◆ **TASK OBJECTIVE**:
Return the data that follows exactly. Include every line.

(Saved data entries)
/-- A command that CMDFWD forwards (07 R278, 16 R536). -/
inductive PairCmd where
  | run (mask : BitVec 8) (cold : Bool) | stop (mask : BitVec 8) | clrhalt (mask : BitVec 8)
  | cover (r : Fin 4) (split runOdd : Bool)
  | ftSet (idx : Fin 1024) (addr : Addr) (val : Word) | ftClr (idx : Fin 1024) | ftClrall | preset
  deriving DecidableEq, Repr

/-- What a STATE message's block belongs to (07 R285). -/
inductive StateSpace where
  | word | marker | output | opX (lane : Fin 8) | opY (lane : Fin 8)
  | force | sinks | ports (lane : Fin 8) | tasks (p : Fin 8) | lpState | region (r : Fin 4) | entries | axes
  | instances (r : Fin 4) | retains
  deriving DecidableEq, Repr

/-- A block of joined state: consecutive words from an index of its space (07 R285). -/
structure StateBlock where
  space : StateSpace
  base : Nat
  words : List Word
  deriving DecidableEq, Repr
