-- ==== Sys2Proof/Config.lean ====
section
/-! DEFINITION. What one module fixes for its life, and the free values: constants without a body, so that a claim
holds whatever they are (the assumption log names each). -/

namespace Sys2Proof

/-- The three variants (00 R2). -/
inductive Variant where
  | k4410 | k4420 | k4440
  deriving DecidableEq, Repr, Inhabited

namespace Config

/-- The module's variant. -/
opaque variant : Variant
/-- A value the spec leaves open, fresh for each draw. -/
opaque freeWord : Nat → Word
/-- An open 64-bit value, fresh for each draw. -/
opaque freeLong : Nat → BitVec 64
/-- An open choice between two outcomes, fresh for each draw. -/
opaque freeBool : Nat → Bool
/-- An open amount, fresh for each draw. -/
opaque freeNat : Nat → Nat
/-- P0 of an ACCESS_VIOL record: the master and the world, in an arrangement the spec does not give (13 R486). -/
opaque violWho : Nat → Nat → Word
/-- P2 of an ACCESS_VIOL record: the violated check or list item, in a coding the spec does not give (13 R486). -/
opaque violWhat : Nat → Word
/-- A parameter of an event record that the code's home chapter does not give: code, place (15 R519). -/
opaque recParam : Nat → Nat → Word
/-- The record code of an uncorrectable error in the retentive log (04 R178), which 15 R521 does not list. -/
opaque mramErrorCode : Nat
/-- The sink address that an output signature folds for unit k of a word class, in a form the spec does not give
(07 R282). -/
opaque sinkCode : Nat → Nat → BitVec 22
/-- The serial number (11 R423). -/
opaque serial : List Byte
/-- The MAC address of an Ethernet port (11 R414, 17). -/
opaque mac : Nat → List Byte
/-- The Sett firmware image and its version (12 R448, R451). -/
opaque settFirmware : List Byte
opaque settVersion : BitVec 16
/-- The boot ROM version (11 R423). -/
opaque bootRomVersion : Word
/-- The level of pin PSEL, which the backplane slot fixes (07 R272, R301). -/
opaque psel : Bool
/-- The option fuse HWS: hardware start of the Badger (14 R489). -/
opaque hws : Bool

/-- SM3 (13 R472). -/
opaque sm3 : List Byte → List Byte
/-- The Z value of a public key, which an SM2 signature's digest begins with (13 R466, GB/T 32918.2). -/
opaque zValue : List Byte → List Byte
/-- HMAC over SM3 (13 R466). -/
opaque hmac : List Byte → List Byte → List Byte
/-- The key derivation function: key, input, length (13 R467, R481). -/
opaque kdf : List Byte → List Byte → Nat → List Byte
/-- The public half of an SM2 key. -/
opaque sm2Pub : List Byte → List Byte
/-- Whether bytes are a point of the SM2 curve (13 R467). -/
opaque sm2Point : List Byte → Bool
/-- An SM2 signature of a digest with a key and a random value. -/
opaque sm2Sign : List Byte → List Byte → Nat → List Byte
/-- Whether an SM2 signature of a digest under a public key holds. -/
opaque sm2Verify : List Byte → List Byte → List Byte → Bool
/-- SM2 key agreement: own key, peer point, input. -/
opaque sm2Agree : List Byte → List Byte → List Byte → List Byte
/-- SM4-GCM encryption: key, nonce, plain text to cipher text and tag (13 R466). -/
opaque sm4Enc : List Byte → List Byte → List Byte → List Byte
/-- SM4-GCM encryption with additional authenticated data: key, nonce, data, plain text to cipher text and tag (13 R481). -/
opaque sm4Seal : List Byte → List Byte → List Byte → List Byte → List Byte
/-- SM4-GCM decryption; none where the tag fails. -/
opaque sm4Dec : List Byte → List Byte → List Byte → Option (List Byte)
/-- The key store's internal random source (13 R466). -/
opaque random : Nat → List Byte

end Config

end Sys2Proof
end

◆ **YOUR RESPONSE**:
/-- A command that CMDFWD forwards (07 R278, 16 R536). -/
inductive PairCmd where
  | run (mask : BitVec 8) (cold : Bool) | stop (mask : BitVec 8) | clrhalt (mask : BitVec 8)
  | cover (r : Fin 4) (split runOdd : Bool)
  | ftSet (idx : Fin 1024) (addr : Addr) (val : Word) | ftClr (idx : Fin 1024) | ftClrall | preset
  deriving DecidableEq, Repr

/-- What a STATE message's block belongs to (07 R285). -/
inductive StateSpace where
  | word | marker | output | opX (lane : Fin 8) | opY (lane : Fin 8)
  | force | sinks | ports (lane : Fin 8) | tasks (p : Fin 8) | lpState | region (r : Fin 4) | entries | axes
  | instances (r : Fin 4) | retains
  deriving DecidableEq, Repr

/-- A block of joined state: consecutive words from an index of its space (07 R285). -/
structure StateBlock where
  space : StateSpace
  base : Nat
  words : List Word
  deriving DecidableEq, Repr
-- ==== Sys2Proof/Config.lean ====
section
/-! DEFINITION. What one module fixes for its life, and the free values: constants without a body, so that a claim
holds whatever they are (the assumption log names each). -/

namespace Sys2Proof

/-- The three variants (00 R2). -/
inductive Variant where
  | k4410 | k4420 | k4440
  deriving DecidableEq, Repr, Inhabited

namespace Config

/-- The module's variant. -/
opaque variant : Variant
/-- A value the spec leaves open, fresh for each draw. -/
opaque freeWord : Nat → Word
/-- An open 64-bit value, fresh for each draw. -/
opaque freeLong : Nat → BitVec 64
/-- An open choice between two outcomes, fresh for each draw. -/
opaque freeBool : Nat → Bool
/-- An open amount, fresh for each draw. -/
opaque freeNat : Nat → Nat
/-- P0 of an ACCESS_VIOL record: the master and the world, in an arrangement the spec does not give (13 R486). -/
opaque violWho : Nat → Nat → Word
/-- P2 of an ACCESS_VIOL record: the violated check or list item, in a coding the spec does not give (13 R486). -/
opaque violWhat : Nat → Word
/-- A parameter of an event record that the code's home chapter does not give: code, place (15 R519). -/
opaque recParam : Nat → Nat → Word
/-- The record code of an uncorrectable error in the retentive log (04 R178), which 15 R521 does not list. -/
opaque mramErrorCode : Nat
/-- The sink address that an output signature folds for unit k of a word class, in a form the spec does not give
(07 R282). -/
opaque sinkCode : Nat → Nat → BitVec 22
/-- The serial number (11 R423). -/
opaque serial : List Byte
/-- The MAC address of an Ethernet port (11 R414, 17). -/
opaque mac : Nat → List Byte
/-- The Sett firmware image and its version (12 R448, R451). -/
opaque settFirmware : List Byte
opaque settVersion : BitVec 16
/-- The boot ROM version (11 R423). -/
opaque bootRomVersion : Word
/-- The level of pin PSEL, which the backplane slot fixes (07 R272, R301). -/
opaque psel : Bool
/-- The option fuse HWS: hardware start of the Badger (14 R489). -/
opaque hws : Bool

/-- SM3 (13 R472). -/
opaque sm3 : List Byte → List Byte
/-- The Z value of a public key, which an SM2 signature's digest begins with (13 R466, GB/T 32918.2). -/
opaque zValue : List Byte → List Byte
/-- HMAC over SM3 (13 R466). -/
opaque hmac : List Byte → List Byte → List Byte
/-- The key derivation function: key, input, length (13 R467, R481). -/
opaque kdf : List Byte → List Byte → Nat → List Byte
/-- The public half of an SM2 key. -/
opaque sm2Pub : List Byte → List Byte
/-- Whether bytes are a point of the SM2 curve (13 R467). -/
opaque sm2Point : List Byte → Bool
/-- An SM2 signature of a digest with a key and a random value. -/
opaque sm2Sign : List Byte → List Byte → Nat → List Byte
/-- Whether an SM2 signature of a digest under a public key holds. -/
opaque sm2Verify : List Byte → List Byte → List Byte → Bool
/-- SM2 key agreement: own key, peer point, input. -/
opaque sm2Agree : List Byte → List Byte → List Byte → List Byte
/-- SM4-GCM encryption: key, nonce, plain text to cipher text and tag (13 R466). -/
opaque sm4Enc : List Byte → List Byte → List Byte → List Byte
/-- SM4-GCM encryption with additional authenticated data: key, nonce, data, plain text to cipher text and tag (13 R481). -/
opaque sm4Seal : List Byte → List Byte → List Byte → List Byte → List Byte
/-- SM4-GCM decryption; none where the tag fails. -/
opaque sm4Dec : List Byte → List Byte → List Byte → Option (List Byte)
/-- The key store's internal random source (13 R466). -/
opaque random : Nat → List Byte

end Config

end Sys2Proof
end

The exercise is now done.